__TASK DATA__.
/-- Area 32h. -/
def objArea32 : List ObjRow := [
  ⟨Obj.TRIE_DESC, .blob, .r, false, 0, 63, 0, 0, 0, 0⟩,
  ⟨Obj.BANK_MAP, .blob, .rw, true, 0, 0, 0, 0, 0, 0⟩,
  ⟨Obj.STAGE_FREE, .u32, .r, false, 0, 11, 0, 0, 0xFFFFFFFF, 0xFFFFFFFF⟩,
  ⟨Obj.TRIE_FREE, .u32, .r, false, 0, 0, 4194304, 0, 0xFFFFFFFF, 0xFFFFFFFF⟩,
  ⟨Obj.TRIE_BATCH, .blob, .w, false, 0, 0, 0, 0, 0, 0⟩,
  ⟨Obj.TRIE_LOAD, .blob, .w, false, 0, 63, 0, 0, 0, 0⟩,
  ⟨Obj.TRIE_COST, .u32, .r, false, 0, 63, 0, 0, 0xFFFFFFFF, 0xFFFFFFFF⟩,
  ⟨Obj.TRIE_PREFIXES, .u32, .r, false, 0, 63, 0, 0, 0xFFFFFFFF, 0xFFFFFFFF⟩,
  ⟨Obj.TRIE_LOOKUPS, .u64, .rc, false, 0, 63, 0, 0, 0xFFFFFFFFFFFFFFFF, 0xFFFFFFFFFFFFFFFF⟩,
  ⟨Obj.TRIE_VIOLATIONS, .u64, .rc, false, 0, 63, 0, 0, 0xFFFFFFFFFFFFFFFF, 0xFFFFFFFFFFFFFFFF⟩,
  ⟨Obj.TRIE_FLIPS, .u32, .r, false, 0, 63, 0, 0, 0xFFFFFFFF, 0xFFFFFFFF⟩,
  ⟨Obj.GROUP, .blob, .rw, false, 0, 4095, 0, 0, 0, 0⟩,
  ⟨Obj.FLOWLET_GAP, .u32, .rw, true, 0, 0, 16000, 1000, 1000000, 0xFFFFFFFF⟩,
  ⟨Obj.RESEED_LAP, .u64, .rw, true, 0, 0, 281474976710655, 0, 0xFFFFFFFFFFFFFFFF, 0xFFFFFFFFFFFFFFFF⟩,
  ⟨Obj.BALANCE_EPOCH, .u32, .r, false, 0, 0, 0, 0, 0xFFFFFFFF, 0xFFFFFFFF⟩,
  ⟨Obj.POLAR_WINDOW, .u32, .rw, true, 0, 0, 1000, 100, 100000, 0xFFFFFFFF⟩,
  ⟨Obj.POLAR_THRESHOLD, .u16, .rw, true, 0, 4095, 200, 101, 10000, 65535⟩,
  ⟨Obj.POLAR_HOLD, .u32, .rw, true, 0, 0, 100000, 0, 0xFFFFFFFF, 0xFFFFFFFF⟩,
  ⟨Obj.POLAR_MIN_BYTES, .u32, .rw, true, 0, 0, 1000000, 0, 0xFFFFFFFF, 0xFFFFFFFF⟩,
  ⟨Obj.IMBALANCE, .u16, .r, false, 0, 4095, 0, 0, 65535, 65535⟩,
  ⟨Obj.POLARIZED, .blob, .r, false, 0, 0, 0, 0, 0, 0⟩,
  ⟨Obj.POLAR_EVENTS, .u64, .rc, false, 0, 0, 0, 0, 0xFFFFFFFFFFFFFFFF, 0xFFFFFFFFFFFFFFFF⟩,
  ⟨Obj.NEW_FLOWLETS, .u64, .rc, false, 0, 0, 0, 0, 0xFFFFFFFFFFFFFFFF, 0xFFFFFFFFFFFFFFFF⟩,
  ⟨Obj.AUDIT_RATE, .u16, .rw, true, 0, 0, 64, 1, 1024, 65535⟩,
  ⟨Obj.AUDIT_PASS_TIME, .u32, .r, false, 0, 0, 0, 0, 0xFFFFFFFF, 0xFFFFFFFF⟩,
  ⟨Obj.AUDIT_MISMATCHES, .u64, .rc, false, 0, 0, 0, 0, 0xFFFFFFFFFFFFFFFF, 0xFFFFFFFFFFFFFFFF⟩,
  ⟨Obj.AUDIT_POISON_SKIPS, .u64, .rc, false, 0, 0, 0, 0, 0xFFFFFFFFFFFFFFFF, 0xFFFFFFFFFFFFFFFF⟩,
  ⟨Obj.TABLE_ECC_REPAIRS, .u64, .rc, false, 0, 0, 0, 0, 0xFFFFFFFFFFFFFFFF, 0xFFFFFFFFFFFFFFFF⟩,
  ⟨Obj.TABLE_ENTRIES_LOST, .u64, .rc, false, 0, 0, 0, 0, 0xFFFFFFFFFFFFFFFF, 0xFFFFFFFFFFFFFFFF⟩,
  ⟨Obj.HASH_TEST_SEED, .blob, .w, true, 0, 0, 0, 0, 0, 0⟩]

/-- Area 33h. -/
def objArea33 : List ObjRow := [
  ⟨Obj.LEARN_ENABLE, .bool, .rw, false, 0, 255, 1, 0, 1, 1⟩,
  ⟨Obj.LEARN_QUOTA, .u32, .rw, false, 0, 255, 65536, 0, 0xFFFFFFFF, 0xFFFFFFFF⟩,
  ⟨Obj.MOVE_HOLDOFF, .u32, .rw, false, 0, 0, 1000, 20, 60000, 0xFFFFFFFF⟩,
  ⟨Obj.AGE_INTERVAL, .u32, .rw, false, 0, 0, 75000, 0, 0x36EE80, 0xFFFFFFFF⟩,
  ⟨Obj.FLAP_THRESHOLD, .u8, .rw, false, 0, 0, 8, 1, 63, 255⟩,
  ⟨Obj.LEARN_ENTRIES, .u32, .r, false, 0, 0, 0, 0, 0xFFFFFFFF, 0xFFFFFFFF⟩,
  ⟨Obj.STASH_USED, .u8, .r, false, 0, 0, 0, 0, 255, 255⟩,
  ⟨Obj.TENANT_ENTRIES, .u32, .r, false, 0, 255, 0, 0, 0xFFFFFFFF, 0xFFFFFFFF⟩,
  ⟨Obj.LEARN_STATIC, .blob, .w, false, 0, 0, 0, 0, 0, 0⟩,
  ⟨Obj.LEARN_FLUSH, .u8, .w, false, 0, 255, 0, 1, 2, 255⟩,
  ⟨Obj.LEARNS, .u64, .rc, false, 0, 0, 0, 0, 0xFFFFFFFFFFFFFFFF, 0xFFFFFFFFFFFFFFFF⟩,
  ⟨Obj.LEARN_REFUSALS, .u64, .rc, false, 0, 0, 0, 0, 0xFFFFFFFFFFFFFFFF, 0xFFFFFFFFFFFFFFFF⟩,
  ⟨Obj.STASH_INSERTS, .u64, .rc, false, 0, 0, 0, 0, 0xFFFFFFFFFFFFFFFF, 0xFFFFFFFFFFFFFFFF⟩,
  ⟨Obj.FLAPS, .u64, .rc, false, 0, 0, 0, 0, 0xFFFFFFFFFFFFFFFF, 0xFFFFFFFFFFFFFFFF⟩,
  ⟨Obj.MOVES, .u64, .rc, false, 0, 0, 0, 0, 0xFFFFFFFFFFFFFFFF, 0xFFFFFFFFFFFFFFFF⟩,
  ⟨Obj.AGED, .u64, .rc, false, 0, 0, 0, 0, 0xFFFFFFFFFFFFFFFF, 0xFFFFFFFFFFFFFFFF⟩,
  ⟨Obj.QUOTA_REFUSALS, .u64, .rc, false, 0, 0, 0, 0, 0xFFFFFFFFFFFFFFFF, 0xFFFFFFFFFFFFFFFF⟩,
  ⟨Obj.LEARN_LOOKUPS, .u64, .rc, false, 0, 0, 0, 0, 0xFFFFFFFFFFFFFFFF, 0xFFFFFFFFFFFFFFFF⟩,
  ⟨Obj.LEARN_ENTRY, .blob, .r, true, 0, 524351, 0, 0, 0, 0⟩]

/-- Area 38h. -/
def objArea38 : List ObjRow := [
  ⟨Obj.RELAY_SET, .blob, .r, false, 1, 255, 0, 0, 0, 0⟩,
  ⟨Obj.RELAY_SET_PENDING, .blob, .rw, false, 1, 255, 0, 0, 0, 0⟩,
  ⟨Obj.LAP_DIVISOR, .u16, .rw, false, 1, 255, 1, 0, 65535, 65535⟩,
  ⟨Obj.LAP_PHASE, .u16, .rw, false, 1, 255, 0, 0, 65535, 65535⟩,
  ⟨Obj.RELAY_MODE, .enum, .rw, false, 1, 255, 0, 0, 1, 255⟩,
  ⟨Obj.SHELL_LEAD, .u32, .rw, true, 1, 255, 1000, 200, 1000000, 0xFFFFFFFF⟩,
  ⟨Obj.STORE_FREE, .u32, .r, false, 0, 0, 2097152, 0, 0xFFFFFFFF, 0xFFFFFFFF⟩,
  ⟨Obj.SLAB_TABLE_FREE, .u32, .r, false, 0, 0, 65536, 0, 0xFFFFFFFF, 0xFFFFFFFF⟩,
  ⟨Obj.UNIT_LOAD, .u16, .r, true, 0, 3, 0, 0, 65535, 65535⟩,
  ⟨Obj.SLABS_IN, .u64, .rc, false, 1, 255, 0, 0, 0xFFFFFFFFFFFFFFFF, 0xFFFFFFFFFFFFFFFF⟩,
  ⟨Obj.SLABS_OUT, .u64, .rc, false, 1, 255, 0, 0, 0xFFFFFFFFFFFFFFFF, 0xFFFFFFFFFFFFFFFF⟩,
  ⟨Obj.MISSING, .u64, .rc, false, 1, 255, 0, 0, 0xFFFFFFFFFFFFFFFF, 0xFFFFFFFFFFFFFFFF⟩,
  ⟨Obj.NOTICES_SENT, .u64, .rc, false, 1, 255, 0, 0, 0xFFFFFFFFFFFFFFFF, 0xFFFFFFFFFFFFFFFF⟩,
  ⟨Obj.REPAIRS_SENT, .u64, .rc, false, 1, 255, 0, 0, 0xFFFFFFFFFFFFFFFF, 0xFFFFFFFFFFFFFFFF⟩,
  ⟨Obj.REPAIRS_USED, .u64, .rc, false, 1, 255, 0, 0, 0xFFFFFFFFFFFFFFFF, 0xFFFFFFFFFFFFFFFF⟩,
  ⟨Obj.DUPLICATES, .u64, .rc, false, 1, 255, 0, 0, 0xFFFFFFFFFFFFFFFF, 0xFFFFFFFFFFFFFFFF⟩,
  ⟨Obj.MISMATCHES, .u64, .rc, false, 1, 255, 0, 0, 0xFFFFFFFFFFFFFFFF, 0xFFFFFFFFFFFFFFFF⟩,
  ⟨Obj.UNDERRUNS, .u64, .rc, false, 1, 255, 0, 0, 0xFFFFFFFFFFFFFFFF, 0xFFFFFFFFFFFFFFFF⟩,
  ⟨Obj.AGE_MISMATCHES, .u64, .rc, true, 1, 255, 0, 0, 0xFFFFFFFFFFFFFFFF, 0xFFFFFFFFFFFFFFFF⟩,
  ⟨Obj.UNREPAIRABLE, .u64, .rc, false, 1, 255, 0, 0, 0xFFFFFFFFFFFFFFFF, 0xFFFFFFFFFFFFFFFF⟩,
  ⟨Obj.LAP_FAULTS, .u64, .rc, false, 1, 255, 0, 0, 0xFFFFFFFFFFFFFFFF, 0xFFFFFFFFFFFFFFFF⟩,
  ⟨Obj.TAINTED, .u64, .rc, false, 1, 255, 0, 0, 0xFFFFFFFFFFFFFFFF, 0xFFFFFFFFFFFFFFFF⟩,
  ⟨Obj.SHELL_FAILS, .u64, .rc, false, 1, 255, 0, 0, 0xFFFFFFFFFFFFFFFF, 0xFFFFFFFFFFFFFFFF⟩,
  ⟨Obj.SHELLS_WITHDRAWN, .u64, .rc, false, 1, 255, 0, 0, 0xFFFFFFFFFFFFFFFF, 0xFFFFFFFFFFFFFFFF⟩]

/-- Area 40h. -/
def objArea40 : List ObjRow := [
  ⟨Obj.SQUAD_MODE, .enum, .rws, false, 0, 11, 1, 0, 2, 255⟩,
  ⟨Obj.SQUAD_STATE, .enum, .r, false, 0, 11, 0, 0, 255, 255⟩,
  ⟨Obj.SQUAD_FREQ, .u16, .rws, false, 0, 11, 2500, 0, 65535, 65535⟩,
  ⟨Obj.SQUAD_FREQ_ACTUAL, .u16, .r, false, 0, 11, 0, 0, 65535, 65535⟩,
  ⟨Obj.DISPATCH_SQUADS, .bits32, .rw, true, 0, 3, 0, 0, 0xFFFFFFFF, 0xFFFFFFFF⟩,
  ⟨Obj.DISPATCH_PRIORITY, .u8, .rw, true, 0, 3, 0, 0, 3, 255⟩,
  ⟨Obj.RESERVED_THREADS, .u8, .rw, true, 0, 11, 0, 0, 255, 255⟩,
  ⟨Obj.INSTR_BUDGET, .u16, .rw, true, 0, 0, 4096, 16, 65535, 65535⟩,
  ⟨Obj.CARD_STORE_USED, .u16, .r, false, 0, 0, 0, 0, 65535, 65535⟩,
  ⟨Obj.CARD_WAITS, .u64, .rc, false, 0, 3, 0, 0, 0xFFFFFFFFFFFFFFFF, 0xFFFFFFFFFFFFFFFF⟩,
  ⟨Obj.SQUAD_LOAD, .u16, .r, false, 0, 11, 0, 0, 65535, 65535⟩,
  ⟨Obj.RUNS, .u64, .rc, false, 0, 11, 0, 0, 0xFFFFFFFFFFFFFFFF, 0xFFFFFFFFFFFFFFFF⟩,
  ⟨Obj.THREAD_FAULTS, .u64, .rc, false, 0, 11, 0, 0, 0xFFFFFFFFFFFFFFFF, 0xFFFFFFFFFFFFFFFF⟩,
  ⟨Obj.BUDGET_FAULTS, .u64, .rc, false, 0, 11, 0, 0, 0xFFFFFFFFFFFFFFFF, 0xFFFFFFFFFFFFFFFF⟩,
  ⟨Obj.LOST_SLOTS, .u64, .rc, true, 0, 11, 0, 0, 0xFFFFFFFFFFFFFFFF, 0xFFFFFFFFFFFFFFFF⟩,
  ⟨Obj.PROGRAM_DROPS, .u64, .rc, false, 0, 11, 0, 0, 0xFFFFFFFFFFFFFFFF, 0xFFFFFFFFFFFFFFFF⟩,
  ⟨Obj.FAULT_CARDS, .blob, .r, false, 0, 0, 0, 0, 0, 0⟩,
  ⟨Obj.FAULT_CARDS_LOST, .u64, .rc, false, 0, 0, 0, 0, 0xFFFFFFFFFFFFFFFF, 0xFFFFFFFFFFFFFFFF⟩,
  ⟨Obj.FAULT_ALARM, .u32, .rw, true, 0, 0, 1000, 0, 0xFFFFFFFF, 0xFFFFFFFF⟩,
  ⟨Obj.ENGINE_HOLDS, .u64, .rc, false, 0, 0, 0, 0, 0xFFFFFFFFFFFFFFFF, 0xFFFFFFFFFFFFFFFF⟩,
  ⟨Obj.SQUAD_EVENT, .bool, .w, true, 0, 11, 0, 0, 1, 1⟩,
  ⟨Obj.STOPWATCH_LIMIT, .u32, .rw, true, 0, 0, 100000, 1000, 0x989680, 0xFFFFFFFF⟩,
  ⟨Obj.DRAIN_LIMIT, .u32, .rw, true, 0, 0, 1000, 10, 100000, 0xFFFFFFFF⟩,
  ⟨Obj.THREADS_BUSY, .u8, .r, false, 0, 11, 0, 0, 255, 255⟩,
  ⟨Obj.THREADS_STOPPED, .u64, .rc, false, 0, 11, 0, 0, 0xFFFFFFFFFFFFFFFF, 0xFFFFFFFFFFFFFFFF⟩,
  ⟨Obj.TOKEN_TIMEOUTS, .u64, .rc, false, 0, 0, 0, 0, 0xFFFFFFFFFFFFFFFF, 0xFFFFFFFFFFFFFFFF⟩,
  ⟨Obj.RELAY_CARD_RESERVE, .u16, .rw, true, 0, 0, 2048, 0, 8192, 65535⟩,
  ⟨Obj.SLOW_ENTRY, .u8, .rw, false, 0, 255, 1, 0, 255, 255⟩,
  ⟨Obj.TOKEN_LIMIT, .u32, .rw, true, 0, 0, 50, 1, 10000, 0xFFFFFFFF⟩]

/-- Area 41h. -/
def objArea41 : List ObjRow := [
  ⟨Obj.IMAGE, .blob, .r, false, 0, 11, 0, 0, 0, 0⟩,
  ⟨Obj.IMAGE_PENDING, .blob, .rw, true, 0, 11, 0, 0, 0, 0⟩,
  ⟨Obj.IMAGE_COMMIT, .bits32, .w, true, 0, 0, 0, 0, 0xFFFFFFFF, 0xFFFFFFFF⟩,
  ⟨Obj.IMAGE_SWAP, .bits32, .r, false, 0, 0, 0, 0, 0xFFFFFFFF, 0xFFFFFFFF⟩,
  ⟨Obj.IMAGE_ID, .u32, .r, false, 0, 11, 0, 0, 0xFFFFFFFF, 0xFFFFFFFF⟩,
  ⟨Obj.RELAY_PROGRAM_ID, .u32, .r, false, 0, 0, 0, 0, 0xFFFFFFFF, 0xFFFFFFFF⟩]

/-- Area 50h. -/
def objArea50 : List ObjRow := [
  ⟨Obj.PARTITION_SIZES, .blob, .rws, true, 0, 0, 0, 0, 0, 0⟩,
  ⟨Obj.PARTITION_FREE, .u32, .r, false, 0, 3, 0, 0, 0xFFFFFFFF, 0xFFFFFFFF⟩,
  ⟨Obj.PARTITION_RESERVED, .u32, .r, false, 0, 3, 0, 0, 0xFFFFFFFF, 0xFFFFFFFF⟩,
  ⟨Obj.ALLOC_FAILS, .u64, .rc, false, 0, 3, 0, 0, 0xFFFFFFFFFFFFFFFF, 0xFFFFFFFFFFFFFFFF⟩,
  ⟨Obj.DOUBLE_FREES, .u64, .rc, false, 0, 0, 0, 0, 0xFFFFFFFFFFFFFFFF, 0xFFFFFFFFFFFFFFFF⟩,
  ⟨Obj.STALE_BATONS, .u64, .rc, false, 0, 0, 0, 0, 0xFFFFFFFFFFFFFFFF, 0xFFFFFFFFFFFFFFFF⟩,
  ⟨Obj.PARTITION_MIN_FREE, .u32, .rc, false, 0, 3, 0, 0, 0xFFFFFFFF, 0xFFFFFFFF⟩,
  ⟨Obj.INGRESS_RESERVE, .u32, .r, false, 0, 13, 2861, 0, 0xFFFFFFFF, 0xFFFFFFFF⟩,
  ⟨Obj.RETAIN_FAILS, .u64, .rc, false, 0, 0, 0, 0, 0xFFFFFFFFFFFFFFFF, 0xFFFFFFFFFFFFFFFF⟩,
  ⟨Obj.REF_SATURATIONS, .u64, .rc, false, 0, 0, 0, 0, 0xFFFFFFFFFFFFFFFF, 0xFFFFFFFFFFFFFFFF⟩,
  ⟨Obj.HOST_RESERVE, .u32, .rws, true, 14, 15, 1024, 0, 0xFFFFFFFF, 0xFFFFFFFF⟩]

/-- Area 51h. -/
def objArea51 : List ObjRow := [
  ⟨Obj.QUEUE_DESC, .blob, .rw, false, 0, 16383, 0, 0, 0, 0⟩,
  ⟨Obj.QUEUE_BLOCK, .bits32, .rw, true, 0, 255, 0, 0, 0xFFFFFFFF, 0xFFFF1FFF⟩,
  ⟨Obj.QUEUE_STATUS, .blob, .r, false, 0, 16383, 0, 0, 0, 0⟩,
  ⟨Obj.QUEUE_RING, .blob, .rw, false, 0, 16383, 0, 0, 0, 0⟩,
  ⟨Obj.ENQUEUED, .u64, .rc, false, 0, 16383, 0, 0, 0xFFFFFFFFFFFFFFFF, 0xFFFFFFFFFFFFFFFF⟩,
  ⟨Obj.DEQUEUED, .u64, .rc, false, 0, 16383, 0, 0, 0xFFFFFFFFFFFFFFFF, 0xFFFFFFFFFFFFFFFF⟩,
  ⟨Obj.LIMIT_DROPS, .u64, .rc, false, 0, 16383, 0, 0, 0xFFFFFFFFFFFFFFFF, 0xFFFFFFFFFFFFFFFF⟩,
  ⟨Obj.MARSHAL_DROPS, .u64, .rc, false, 0, 16383, 0, 0, 0xFFFFFFFFFFFFFFFF, 0xFFFFFFFFFFFFFFFF⟩,
  ⟨Obj.ADMISSION_DROPS, .u64, .rc, false, 0, 16383, 0, 0, 0xFFFFFFFFFFFFFFFF, 0xFFFFFFFFFFFFFFFF⟩,
  ⟨Obj.DOWN_DROPS, .u64, .rc, false, 0, 16383, 0, 0, 0xFFFFFFFFFFFFFFFF, 0xFFFFFFFFFFFFFFFF⟩,
  ⟨Obj.CE_MARKS, .u64, .rc, false, 0, 16383, 0, 0, 0xFFFFFFFFFFFFFFFF, 0xFFFFFFFFFFFFFFFF⟩,
  ⟨Obj.BYTES_OUT, .u64, .rc, false, 0, 16383, 0, 0, 0xFFFFFFFFFFFFFFFF, 0xFFFFFFFFFFFFFFFF⟩,
  ⟨Obj.NO_CLASS_QUEUE, .u64, .rc, false, 0, 255, 0, 0, 0xFFFFFFFFFFFFFFFF, 0xFFFFFFFFFFFFFFFF⟩,
  ⟨Obj.DOORBELL_ERRORS, .u64, .rc, false, 0, 0, 0, 0, 0xFFFFFFFFFFFFFFFF, 0xFFFFFFFFFFFFFFFF⟩]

__TO DO__. For each line above that holds the string "List", provide a copy of that line.

__ANSWER BOX__.
def objArea32 : List ObjRow := [
def objArea33 : List ObjRow := [
def objArea38 : List ObjRow := [
def objArea40 : List ObjRow := [
def objArea41 : List ObjRow := [
def objArea50 : List ObjRow := [
def objArea51 : List ObjRow := [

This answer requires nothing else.